From the records below, transcribe only the lines running from the one with "(payload, t2) =>" through the one with "the number of". Keep both of those end lines.
╭─ Data to use
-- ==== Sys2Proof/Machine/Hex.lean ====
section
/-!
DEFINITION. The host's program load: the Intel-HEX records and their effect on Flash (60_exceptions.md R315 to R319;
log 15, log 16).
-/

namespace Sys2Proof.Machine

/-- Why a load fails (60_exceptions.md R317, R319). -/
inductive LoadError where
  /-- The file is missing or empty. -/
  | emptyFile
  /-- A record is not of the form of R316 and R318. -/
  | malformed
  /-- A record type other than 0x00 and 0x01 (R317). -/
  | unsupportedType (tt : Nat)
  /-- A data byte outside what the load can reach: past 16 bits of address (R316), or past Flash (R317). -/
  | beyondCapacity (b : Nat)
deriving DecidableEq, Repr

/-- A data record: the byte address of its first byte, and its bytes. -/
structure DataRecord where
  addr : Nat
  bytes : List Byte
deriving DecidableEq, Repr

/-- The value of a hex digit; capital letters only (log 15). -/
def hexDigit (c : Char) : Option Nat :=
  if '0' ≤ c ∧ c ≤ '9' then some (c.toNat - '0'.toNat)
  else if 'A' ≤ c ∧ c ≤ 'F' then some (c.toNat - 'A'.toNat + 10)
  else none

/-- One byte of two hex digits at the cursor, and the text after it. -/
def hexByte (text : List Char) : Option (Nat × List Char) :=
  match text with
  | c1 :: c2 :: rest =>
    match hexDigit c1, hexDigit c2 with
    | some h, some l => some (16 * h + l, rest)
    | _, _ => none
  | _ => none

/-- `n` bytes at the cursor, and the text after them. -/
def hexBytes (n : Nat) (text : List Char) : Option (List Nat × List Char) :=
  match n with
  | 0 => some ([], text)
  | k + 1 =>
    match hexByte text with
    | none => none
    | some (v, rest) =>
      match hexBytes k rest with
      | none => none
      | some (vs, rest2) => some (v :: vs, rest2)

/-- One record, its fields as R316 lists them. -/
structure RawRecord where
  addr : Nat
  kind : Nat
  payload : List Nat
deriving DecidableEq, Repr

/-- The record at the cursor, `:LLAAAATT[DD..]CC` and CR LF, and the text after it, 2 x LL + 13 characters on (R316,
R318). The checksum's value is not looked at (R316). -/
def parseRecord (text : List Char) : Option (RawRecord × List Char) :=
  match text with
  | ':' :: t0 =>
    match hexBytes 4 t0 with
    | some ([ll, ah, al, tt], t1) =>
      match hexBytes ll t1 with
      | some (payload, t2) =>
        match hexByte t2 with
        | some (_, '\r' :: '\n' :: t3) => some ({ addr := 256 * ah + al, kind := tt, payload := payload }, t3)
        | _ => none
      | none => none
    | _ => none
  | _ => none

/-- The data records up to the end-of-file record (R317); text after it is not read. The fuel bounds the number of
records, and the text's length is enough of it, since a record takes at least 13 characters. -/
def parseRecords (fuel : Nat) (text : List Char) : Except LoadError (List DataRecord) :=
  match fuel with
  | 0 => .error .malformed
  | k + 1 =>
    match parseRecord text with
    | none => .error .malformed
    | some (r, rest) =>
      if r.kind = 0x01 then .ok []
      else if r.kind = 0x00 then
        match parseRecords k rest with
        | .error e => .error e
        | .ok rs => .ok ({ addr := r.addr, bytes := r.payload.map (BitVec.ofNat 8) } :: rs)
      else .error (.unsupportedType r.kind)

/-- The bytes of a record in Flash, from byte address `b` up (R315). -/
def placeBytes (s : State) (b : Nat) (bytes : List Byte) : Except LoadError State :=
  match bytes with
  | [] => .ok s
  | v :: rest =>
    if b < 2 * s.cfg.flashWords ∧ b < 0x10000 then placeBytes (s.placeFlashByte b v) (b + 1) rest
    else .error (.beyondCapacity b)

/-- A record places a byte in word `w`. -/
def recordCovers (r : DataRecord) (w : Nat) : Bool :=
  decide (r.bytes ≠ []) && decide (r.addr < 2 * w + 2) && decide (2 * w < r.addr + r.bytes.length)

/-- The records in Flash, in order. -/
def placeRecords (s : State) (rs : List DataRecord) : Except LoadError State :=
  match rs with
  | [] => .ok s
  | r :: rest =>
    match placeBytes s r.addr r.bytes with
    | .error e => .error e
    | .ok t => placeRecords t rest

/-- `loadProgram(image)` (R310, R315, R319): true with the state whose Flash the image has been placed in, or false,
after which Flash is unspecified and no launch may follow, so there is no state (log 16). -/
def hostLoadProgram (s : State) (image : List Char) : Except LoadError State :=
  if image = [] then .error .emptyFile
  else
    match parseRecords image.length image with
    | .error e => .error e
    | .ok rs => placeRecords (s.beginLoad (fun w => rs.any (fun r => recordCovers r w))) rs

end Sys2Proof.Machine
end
╰─
Exercise response =>
      | some (payload, t2) =>
        match hexByte t2 with
        | some (_, '\r' :: '\n' :: t3) => some ({ addr := 256 * ah + al, kind := tt, payload := payload }, t3)
        | _ => none
      | none => none
    | _ => none
  | _ => none

/-- The data records up to the end-of-file record (R317); text after it is not read. The fuel bounds the number of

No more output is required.